▶ **WHAT YOU SHOULD DO**
When you find the word "idle" in a line of the entries, please copy the whole line.

-------- AVAILABLE DATA --------

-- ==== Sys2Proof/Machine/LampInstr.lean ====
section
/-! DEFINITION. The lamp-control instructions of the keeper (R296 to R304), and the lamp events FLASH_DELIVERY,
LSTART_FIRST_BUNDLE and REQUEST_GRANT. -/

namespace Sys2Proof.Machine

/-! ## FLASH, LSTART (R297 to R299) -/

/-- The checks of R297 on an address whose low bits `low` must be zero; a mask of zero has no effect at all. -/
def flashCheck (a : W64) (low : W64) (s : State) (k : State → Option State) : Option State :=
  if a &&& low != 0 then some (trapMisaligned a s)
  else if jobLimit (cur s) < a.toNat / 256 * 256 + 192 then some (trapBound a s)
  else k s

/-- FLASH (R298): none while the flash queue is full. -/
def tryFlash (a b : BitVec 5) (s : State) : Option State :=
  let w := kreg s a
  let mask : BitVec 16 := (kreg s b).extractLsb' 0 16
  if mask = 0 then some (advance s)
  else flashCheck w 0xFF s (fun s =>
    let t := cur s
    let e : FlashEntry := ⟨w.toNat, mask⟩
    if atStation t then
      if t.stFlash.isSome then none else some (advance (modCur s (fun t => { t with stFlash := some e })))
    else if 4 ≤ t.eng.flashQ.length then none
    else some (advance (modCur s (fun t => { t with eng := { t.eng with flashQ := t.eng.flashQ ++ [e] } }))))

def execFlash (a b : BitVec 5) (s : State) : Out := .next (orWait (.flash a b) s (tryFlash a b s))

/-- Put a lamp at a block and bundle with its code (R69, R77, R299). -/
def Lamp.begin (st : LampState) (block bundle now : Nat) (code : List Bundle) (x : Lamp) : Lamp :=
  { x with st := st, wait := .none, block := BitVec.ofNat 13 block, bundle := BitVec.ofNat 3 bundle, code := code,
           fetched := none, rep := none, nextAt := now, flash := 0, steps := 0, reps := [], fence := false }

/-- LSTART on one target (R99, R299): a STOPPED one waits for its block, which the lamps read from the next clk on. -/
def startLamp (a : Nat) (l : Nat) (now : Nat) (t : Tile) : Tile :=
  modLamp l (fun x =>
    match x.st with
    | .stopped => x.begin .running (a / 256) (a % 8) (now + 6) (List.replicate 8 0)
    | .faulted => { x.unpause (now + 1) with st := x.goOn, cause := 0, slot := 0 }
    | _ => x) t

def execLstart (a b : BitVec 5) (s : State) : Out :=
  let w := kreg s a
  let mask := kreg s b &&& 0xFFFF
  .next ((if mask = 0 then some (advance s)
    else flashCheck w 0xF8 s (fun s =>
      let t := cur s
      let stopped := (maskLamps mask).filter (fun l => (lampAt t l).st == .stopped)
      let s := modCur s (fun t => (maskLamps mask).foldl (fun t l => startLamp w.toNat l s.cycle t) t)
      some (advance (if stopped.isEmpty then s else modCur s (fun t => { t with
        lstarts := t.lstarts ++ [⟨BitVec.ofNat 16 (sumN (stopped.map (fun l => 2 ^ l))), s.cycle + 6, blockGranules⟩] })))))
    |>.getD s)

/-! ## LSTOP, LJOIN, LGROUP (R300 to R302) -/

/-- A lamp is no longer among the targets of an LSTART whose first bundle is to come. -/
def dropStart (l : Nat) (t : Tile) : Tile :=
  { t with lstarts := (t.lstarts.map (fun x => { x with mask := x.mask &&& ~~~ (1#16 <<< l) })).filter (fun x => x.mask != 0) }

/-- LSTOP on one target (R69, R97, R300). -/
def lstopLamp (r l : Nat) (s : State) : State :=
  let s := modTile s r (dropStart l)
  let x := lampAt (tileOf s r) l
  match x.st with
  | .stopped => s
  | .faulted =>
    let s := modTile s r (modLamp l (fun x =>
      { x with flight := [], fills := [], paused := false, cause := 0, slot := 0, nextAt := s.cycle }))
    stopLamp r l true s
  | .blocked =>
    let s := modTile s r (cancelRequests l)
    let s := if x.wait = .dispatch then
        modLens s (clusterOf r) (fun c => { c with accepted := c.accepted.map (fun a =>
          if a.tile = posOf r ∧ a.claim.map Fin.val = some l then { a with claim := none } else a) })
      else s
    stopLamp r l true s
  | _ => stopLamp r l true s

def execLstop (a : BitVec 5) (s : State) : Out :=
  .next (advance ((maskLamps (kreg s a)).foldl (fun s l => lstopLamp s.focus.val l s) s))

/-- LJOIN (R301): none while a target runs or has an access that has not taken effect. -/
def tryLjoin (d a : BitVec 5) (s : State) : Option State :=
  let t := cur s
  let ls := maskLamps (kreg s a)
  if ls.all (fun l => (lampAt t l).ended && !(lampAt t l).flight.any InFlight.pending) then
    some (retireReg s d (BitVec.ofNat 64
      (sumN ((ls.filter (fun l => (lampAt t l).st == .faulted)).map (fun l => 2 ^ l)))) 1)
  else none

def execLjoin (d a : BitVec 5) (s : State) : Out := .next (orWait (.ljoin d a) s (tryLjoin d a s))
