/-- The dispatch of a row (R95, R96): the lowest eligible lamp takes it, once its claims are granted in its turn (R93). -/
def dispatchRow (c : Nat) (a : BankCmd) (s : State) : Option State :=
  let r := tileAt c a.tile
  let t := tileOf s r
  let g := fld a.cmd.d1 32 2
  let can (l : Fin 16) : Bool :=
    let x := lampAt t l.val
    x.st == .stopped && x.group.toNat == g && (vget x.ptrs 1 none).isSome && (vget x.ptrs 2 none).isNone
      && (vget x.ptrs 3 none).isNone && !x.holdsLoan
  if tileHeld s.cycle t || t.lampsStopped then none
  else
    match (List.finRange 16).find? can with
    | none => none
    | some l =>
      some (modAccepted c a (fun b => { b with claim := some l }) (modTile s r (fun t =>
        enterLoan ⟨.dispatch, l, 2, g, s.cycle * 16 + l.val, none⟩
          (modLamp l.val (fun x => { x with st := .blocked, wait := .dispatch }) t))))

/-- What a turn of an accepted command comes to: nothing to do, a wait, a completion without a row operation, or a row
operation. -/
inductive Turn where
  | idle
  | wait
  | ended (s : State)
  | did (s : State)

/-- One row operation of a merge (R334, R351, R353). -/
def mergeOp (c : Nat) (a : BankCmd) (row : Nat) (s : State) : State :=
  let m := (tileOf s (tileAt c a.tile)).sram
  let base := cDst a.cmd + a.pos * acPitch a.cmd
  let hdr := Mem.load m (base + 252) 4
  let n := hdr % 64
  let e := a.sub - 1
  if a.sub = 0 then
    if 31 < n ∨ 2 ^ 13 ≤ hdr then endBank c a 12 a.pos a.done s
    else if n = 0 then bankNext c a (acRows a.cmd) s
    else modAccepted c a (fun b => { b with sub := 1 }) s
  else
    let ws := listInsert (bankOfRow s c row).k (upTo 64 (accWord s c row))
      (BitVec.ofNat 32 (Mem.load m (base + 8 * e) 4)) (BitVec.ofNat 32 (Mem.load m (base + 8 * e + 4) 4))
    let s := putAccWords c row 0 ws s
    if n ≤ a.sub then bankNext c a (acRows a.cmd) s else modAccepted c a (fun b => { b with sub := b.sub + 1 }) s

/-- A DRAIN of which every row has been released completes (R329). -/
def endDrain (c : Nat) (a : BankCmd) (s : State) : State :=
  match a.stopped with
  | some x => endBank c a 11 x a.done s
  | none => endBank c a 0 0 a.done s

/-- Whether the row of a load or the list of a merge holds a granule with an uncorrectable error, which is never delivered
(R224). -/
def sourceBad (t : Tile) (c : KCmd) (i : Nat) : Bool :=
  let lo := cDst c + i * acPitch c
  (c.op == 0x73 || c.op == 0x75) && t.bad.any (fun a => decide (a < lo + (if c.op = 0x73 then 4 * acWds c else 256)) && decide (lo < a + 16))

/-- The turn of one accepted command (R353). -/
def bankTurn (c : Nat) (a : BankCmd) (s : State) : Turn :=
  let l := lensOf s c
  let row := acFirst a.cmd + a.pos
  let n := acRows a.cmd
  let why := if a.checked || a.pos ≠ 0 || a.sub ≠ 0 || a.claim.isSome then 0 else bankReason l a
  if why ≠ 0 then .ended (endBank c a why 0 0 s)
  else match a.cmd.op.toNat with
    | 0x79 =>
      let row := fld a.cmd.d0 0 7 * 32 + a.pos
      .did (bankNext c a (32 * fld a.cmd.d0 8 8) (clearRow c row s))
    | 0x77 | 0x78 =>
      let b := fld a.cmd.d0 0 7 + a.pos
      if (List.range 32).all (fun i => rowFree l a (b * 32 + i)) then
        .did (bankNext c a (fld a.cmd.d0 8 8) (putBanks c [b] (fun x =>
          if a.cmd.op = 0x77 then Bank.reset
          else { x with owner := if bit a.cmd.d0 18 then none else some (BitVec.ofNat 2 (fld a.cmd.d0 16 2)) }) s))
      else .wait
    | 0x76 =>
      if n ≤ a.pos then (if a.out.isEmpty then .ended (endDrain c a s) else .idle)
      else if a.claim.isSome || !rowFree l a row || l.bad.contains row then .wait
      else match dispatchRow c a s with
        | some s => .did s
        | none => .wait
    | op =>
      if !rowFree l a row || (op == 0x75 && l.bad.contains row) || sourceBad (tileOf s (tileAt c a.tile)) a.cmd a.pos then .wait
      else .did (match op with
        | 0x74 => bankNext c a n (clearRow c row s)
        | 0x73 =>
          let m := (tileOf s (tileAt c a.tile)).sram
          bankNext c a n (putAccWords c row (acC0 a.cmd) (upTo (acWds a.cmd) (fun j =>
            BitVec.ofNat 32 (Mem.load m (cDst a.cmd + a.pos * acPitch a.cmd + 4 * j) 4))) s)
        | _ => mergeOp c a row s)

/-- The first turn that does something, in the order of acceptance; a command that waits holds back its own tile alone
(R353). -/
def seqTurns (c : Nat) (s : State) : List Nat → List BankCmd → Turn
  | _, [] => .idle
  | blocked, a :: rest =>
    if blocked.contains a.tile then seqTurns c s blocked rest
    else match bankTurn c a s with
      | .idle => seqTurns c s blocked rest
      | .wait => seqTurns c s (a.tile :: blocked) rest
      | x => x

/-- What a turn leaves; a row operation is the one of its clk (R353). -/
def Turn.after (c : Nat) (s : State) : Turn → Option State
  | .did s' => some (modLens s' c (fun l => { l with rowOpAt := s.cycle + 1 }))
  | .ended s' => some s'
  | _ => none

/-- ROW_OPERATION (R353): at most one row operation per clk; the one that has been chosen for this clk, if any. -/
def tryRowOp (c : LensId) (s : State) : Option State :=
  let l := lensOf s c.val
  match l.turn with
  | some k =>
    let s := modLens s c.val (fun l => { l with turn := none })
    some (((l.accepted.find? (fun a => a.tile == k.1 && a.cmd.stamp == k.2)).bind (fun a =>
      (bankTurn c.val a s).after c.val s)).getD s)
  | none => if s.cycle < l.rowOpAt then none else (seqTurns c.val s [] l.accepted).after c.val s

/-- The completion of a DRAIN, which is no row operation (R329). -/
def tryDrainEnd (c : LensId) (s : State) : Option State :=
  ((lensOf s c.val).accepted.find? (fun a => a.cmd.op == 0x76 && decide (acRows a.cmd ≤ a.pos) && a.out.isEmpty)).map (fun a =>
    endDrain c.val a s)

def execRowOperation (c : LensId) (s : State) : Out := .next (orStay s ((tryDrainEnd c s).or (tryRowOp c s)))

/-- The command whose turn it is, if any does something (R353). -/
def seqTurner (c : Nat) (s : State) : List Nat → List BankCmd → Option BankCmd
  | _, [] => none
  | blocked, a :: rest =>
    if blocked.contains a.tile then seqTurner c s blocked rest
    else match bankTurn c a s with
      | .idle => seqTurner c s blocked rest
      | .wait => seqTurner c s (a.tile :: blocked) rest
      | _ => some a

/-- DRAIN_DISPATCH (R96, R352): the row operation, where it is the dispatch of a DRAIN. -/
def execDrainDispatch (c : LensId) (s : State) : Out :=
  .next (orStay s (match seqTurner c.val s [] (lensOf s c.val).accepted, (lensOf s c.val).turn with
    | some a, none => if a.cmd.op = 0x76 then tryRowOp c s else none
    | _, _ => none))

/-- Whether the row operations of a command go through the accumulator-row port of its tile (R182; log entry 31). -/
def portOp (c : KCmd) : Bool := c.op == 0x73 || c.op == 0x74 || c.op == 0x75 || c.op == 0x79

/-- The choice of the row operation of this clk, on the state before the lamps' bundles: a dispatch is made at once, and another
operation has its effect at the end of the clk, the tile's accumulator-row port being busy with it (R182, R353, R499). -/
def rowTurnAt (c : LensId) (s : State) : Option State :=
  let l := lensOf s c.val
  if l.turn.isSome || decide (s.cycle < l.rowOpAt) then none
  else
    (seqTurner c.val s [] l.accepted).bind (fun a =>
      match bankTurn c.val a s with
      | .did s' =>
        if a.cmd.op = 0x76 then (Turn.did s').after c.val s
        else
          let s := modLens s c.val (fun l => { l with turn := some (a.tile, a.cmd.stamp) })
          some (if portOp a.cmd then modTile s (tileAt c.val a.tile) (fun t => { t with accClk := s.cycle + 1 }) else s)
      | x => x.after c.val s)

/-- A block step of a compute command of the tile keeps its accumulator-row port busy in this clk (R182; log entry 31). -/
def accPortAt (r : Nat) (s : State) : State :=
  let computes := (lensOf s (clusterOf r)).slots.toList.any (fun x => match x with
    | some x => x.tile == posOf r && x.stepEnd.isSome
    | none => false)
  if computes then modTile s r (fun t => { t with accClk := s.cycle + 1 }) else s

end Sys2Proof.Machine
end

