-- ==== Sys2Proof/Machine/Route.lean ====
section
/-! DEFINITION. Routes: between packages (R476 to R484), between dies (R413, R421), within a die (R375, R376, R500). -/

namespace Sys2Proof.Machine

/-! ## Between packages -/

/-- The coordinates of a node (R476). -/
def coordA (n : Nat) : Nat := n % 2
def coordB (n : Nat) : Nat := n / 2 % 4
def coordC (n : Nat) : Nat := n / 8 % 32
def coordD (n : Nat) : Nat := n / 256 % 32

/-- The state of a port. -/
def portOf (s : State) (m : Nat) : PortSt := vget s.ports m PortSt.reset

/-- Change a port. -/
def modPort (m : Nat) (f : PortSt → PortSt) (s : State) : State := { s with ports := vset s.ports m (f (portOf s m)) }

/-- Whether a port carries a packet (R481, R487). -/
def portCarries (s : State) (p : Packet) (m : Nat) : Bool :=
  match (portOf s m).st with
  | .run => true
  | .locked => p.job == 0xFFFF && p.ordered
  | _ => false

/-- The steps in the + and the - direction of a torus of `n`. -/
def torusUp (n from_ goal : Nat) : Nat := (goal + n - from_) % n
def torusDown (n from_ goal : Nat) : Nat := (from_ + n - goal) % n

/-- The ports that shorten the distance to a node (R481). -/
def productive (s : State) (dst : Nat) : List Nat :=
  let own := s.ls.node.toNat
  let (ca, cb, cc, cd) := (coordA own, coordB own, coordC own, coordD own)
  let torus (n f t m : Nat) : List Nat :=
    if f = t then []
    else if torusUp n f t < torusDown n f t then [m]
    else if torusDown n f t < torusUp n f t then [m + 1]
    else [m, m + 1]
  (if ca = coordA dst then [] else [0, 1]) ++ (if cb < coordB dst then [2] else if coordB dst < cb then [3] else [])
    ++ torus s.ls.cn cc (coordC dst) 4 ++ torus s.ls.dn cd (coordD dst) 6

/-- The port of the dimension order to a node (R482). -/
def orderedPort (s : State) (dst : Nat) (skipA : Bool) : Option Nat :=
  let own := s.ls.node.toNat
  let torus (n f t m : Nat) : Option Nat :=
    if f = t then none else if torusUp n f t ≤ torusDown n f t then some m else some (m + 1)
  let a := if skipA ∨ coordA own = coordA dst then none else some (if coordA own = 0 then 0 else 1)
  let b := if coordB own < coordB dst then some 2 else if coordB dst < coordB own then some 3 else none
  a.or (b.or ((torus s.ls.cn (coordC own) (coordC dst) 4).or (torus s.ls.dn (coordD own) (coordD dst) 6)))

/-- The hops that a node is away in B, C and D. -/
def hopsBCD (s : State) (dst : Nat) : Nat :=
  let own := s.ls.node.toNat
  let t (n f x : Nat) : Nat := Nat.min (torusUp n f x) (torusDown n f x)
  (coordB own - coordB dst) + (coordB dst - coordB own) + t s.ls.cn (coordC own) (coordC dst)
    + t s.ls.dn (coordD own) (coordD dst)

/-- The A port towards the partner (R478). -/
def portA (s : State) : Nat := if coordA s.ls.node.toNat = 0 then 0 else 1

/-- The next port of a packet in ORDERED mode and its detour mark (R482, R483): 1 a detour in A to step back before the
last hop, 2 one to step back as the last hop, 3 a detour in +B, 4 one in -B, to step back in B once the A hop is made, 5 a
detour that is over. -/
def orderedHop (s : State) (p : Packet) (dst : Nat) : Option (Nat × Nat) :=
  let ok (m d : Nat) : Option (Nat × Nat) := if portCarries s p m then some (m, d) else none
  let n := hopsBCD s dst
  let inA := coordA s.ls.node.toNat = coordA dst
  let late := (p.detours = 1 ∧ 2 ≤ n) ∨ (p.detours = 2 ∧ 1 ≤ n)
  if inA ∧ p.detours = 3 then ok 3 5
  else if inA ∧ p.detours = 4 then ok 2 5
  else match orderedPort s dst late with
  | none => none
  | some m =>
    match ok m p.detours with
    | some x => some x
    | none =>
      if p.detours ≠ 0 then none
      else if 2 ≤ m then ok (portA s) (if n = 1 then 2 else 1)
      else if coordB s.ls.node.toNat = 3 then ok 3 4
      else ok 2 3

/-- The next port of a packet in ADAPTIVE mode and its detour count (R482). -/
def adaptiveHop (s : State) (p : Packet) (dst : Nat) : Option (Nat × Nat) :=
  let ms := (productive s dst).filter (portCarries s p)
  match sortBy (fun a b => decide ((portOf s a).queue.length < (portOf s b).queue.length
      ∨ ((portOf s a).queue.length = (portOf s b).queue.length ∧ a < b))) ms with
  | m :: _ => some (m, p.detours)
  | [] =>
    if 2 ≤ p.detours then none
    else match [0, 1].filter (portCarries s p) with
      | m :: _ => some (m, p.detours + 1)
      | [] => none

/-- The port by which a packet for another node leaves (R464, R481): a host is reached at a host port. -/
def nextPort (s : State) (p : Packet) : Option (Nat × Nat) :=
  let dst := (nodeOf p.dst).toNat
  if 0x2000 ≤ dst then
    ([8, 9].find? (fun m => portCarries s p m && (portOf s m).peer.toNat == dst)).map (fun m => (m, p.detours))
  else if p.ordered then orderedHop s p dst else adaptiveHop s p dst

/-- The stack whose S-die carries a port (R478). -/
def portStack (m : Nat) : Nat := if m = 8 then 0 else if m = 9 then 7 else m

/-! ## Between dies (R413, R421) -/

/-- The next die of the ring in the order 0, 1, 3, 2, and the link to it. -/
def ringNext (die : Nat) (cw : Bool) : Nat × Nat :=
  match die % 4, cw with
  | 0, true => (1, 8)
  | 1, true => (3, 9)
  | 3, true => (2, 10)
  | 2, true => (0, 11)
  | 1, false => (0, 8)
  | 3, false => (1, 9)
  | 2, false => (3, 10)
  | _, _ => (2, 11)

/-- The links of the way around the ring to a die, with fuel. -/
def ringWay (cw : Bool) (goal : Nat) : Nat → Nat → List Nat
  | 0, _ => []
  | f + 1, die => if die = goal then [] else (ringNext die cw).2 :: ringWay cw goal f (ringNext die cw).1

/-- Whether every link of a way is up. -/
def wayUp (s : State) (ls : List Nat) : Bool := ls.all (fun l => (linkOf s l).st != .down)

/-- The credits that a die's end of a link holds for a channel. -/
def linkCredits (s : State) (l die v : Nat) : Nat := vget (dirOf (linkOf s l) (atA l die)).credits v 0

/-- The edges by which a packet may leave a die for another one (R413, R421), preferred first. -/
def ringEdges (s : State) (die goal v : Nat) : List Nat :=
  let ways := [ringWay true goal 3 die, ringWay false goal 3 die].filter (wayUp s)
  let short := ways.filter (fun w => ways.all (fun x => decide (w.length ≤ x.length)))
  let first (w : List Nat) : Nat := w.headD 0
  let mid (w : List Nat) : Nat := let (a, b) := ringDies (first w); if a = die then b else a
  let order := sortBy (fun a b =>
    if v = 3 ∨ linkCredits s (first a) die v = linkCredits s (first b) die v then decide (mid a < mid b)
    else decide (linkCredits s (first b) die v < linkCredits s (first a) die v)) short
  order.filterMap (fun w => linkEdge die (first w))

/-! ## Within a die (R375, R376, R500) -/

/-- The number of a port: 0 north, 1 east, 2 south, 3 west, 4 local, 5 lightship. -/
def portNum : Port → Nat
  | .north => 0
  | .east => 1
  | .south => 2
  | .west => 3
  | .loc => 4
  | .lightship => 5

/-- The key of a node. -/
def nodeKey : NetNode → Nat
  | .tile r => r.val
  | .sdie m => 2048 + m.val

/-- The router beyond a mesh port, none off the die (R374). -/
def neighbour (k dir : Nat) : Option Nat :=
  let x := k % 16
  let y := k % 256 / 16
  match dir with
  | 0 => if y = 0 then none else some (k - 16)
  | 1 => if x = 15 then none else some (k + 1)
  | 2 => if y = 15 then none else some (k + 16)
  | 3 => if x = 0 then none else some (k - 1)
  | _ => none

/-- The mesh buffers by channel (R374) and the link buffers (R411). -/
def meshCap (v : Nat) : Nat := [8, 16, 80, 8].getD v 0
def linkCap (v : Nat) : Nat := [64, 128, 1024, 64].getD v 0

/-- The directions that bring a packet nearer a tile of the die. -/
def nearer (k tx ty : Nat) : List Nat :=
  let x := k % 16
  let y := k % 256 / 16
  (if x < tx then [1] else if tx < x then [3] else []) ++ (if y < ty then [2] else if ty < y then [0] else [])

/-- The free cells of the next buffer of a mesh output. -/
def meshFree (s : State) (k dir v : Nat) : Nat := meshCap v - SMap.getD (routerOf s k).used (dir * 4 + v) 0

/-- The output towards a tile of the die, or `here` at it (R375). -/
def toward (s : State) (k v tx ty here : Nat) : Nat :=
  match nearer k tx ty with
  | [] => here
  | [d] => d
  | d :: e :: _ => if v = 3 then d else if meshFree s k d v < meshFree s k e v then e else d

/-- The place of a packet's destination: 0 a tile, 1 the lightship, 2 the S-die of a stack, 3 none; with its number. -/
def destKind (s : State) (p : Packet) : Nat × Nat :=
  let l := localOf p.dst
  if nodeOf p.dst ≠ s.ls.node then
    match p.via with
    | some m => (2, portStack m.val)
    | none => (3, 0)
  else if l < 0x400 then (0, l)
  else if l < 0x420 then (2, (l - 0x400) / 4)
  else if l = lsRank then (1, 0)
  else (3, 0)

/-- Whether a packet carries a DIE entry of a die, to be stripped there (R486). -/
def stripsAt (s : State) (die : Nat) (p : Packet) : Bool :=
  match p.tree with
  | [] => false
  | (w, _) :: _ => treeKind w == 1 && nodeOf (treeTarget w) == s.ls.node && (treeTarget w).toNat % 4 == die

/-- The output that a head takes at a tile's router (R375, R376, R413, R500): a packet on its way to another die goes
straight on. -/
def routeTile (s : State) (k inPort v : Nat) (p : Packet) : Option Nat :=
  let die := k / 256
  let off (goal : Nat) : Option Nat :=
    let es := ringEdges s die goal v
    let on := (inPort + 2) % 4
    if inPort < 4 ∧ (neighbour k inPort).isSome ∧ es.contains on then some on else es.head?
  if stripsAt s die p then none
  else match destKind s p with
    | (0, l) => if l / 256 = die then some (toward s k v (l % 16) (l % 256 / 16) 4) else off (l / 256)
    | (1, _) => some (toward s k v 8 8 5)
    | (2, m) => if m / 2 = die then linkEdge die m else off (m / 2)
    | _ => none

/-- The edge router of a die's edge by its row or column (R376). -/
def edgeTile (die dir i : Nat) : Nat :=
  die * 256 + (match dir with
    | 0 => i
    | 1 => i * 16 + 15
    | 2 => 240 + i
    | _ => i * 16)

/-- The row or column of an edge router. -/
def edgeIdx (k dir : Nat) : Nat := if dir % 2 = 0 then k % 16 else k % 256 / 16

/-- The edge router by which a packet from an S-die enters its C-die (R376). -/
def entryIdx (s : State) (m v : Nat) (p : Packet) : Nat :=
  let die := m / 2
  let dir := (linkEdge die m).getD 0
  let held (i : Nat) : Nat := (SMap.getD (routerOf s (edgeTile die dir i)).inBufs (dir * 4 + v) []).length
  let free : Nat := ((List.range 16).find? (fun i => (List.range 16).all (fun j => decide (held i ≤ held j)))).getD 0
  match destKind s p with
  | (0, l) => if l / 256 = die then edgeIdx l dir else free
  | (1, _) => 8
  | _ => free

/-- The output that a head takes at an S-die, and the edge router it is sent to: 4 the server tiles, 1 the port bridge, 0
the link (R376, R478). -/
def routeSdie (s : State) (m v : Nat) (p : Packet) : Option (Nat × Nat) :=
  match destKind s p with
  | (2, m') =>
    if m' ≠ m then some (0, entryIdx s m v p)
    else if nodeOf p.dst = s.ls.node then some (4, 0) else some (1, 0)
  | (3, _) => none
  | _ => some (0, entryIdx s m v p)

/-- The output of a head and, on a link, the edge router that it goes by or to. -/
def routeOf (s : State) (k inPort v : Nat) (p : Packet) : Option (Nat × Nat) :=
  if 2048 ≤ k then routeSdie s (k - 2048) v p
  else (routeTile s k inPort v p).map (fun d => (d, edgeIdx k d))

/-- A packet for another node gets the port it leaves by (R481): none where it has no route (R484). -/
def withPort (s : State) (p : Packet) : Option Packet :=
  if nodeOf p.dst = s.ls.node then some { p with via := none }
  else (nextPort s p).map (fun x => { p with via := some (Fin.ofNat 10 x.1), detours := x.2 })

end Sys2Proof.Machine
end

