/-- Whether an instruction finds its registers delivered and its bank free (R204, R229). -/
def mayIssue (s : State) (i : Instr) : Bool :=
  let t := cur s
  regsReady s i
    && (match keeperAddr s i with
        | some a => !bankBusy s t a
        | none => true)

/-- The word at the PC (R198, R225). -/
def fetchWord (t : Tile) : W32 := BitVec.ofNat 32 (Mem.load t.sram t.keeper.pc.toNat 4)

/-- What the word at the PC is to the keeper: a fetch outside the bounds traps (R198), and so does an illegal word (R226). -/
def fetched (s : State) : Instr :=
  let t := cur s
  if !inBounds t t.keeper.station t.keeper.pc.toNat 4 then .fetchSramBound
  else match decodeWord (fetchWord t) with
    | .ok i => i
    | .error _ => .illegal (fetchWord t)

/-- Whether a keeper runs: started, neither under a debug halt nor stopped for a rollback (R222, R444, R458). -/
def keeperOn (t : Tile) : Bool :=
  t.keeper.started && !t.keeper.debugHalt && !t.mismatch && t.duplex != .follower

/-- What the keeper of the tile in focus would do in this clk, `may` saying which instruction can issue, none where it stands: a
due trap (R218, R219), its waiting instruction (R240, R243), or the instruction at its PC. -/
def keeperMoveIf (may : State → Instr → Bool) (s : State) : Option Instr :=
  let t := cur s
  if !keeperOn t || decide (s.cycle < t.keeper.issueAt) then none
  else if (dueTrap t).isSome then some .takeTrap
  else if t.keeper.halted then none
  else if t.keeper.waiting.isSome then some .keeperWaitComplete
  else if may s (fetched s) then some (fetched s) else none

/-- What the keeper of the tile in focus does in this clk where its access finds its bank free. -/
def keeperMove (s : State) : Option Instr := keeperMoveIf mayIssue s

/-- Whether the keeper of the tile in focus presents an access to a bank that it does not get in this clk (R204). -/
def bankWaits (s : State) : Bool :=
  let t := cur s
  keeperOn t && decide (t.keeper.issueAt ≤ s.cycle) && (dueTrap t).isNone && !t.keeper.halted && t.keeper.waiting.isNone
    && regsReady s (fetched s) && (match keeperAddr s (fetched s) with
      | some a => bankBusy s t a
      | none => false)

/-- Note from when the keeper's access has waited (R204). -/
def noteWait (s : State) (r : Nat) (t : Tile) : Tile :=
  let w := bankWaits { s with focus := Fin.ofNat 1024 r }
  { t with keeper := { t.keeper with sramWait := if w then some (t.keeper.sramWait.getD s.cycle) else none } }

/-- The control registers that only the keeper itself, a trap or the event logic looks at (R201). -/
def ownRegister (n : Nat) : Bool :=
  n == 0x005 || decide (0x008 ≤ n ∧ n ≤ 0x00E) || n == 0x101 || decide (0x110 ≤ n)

--------

▶ **TASK RESULT**
  | idle
      if n ≤ a.pos then (if a.out.isEmpty then .ended (endDrain c a s) else .idle)
  | _, [] => .idle
      | .idle => seqTurns c s blocked rest
      | .idle => seqTurner c s blocked rest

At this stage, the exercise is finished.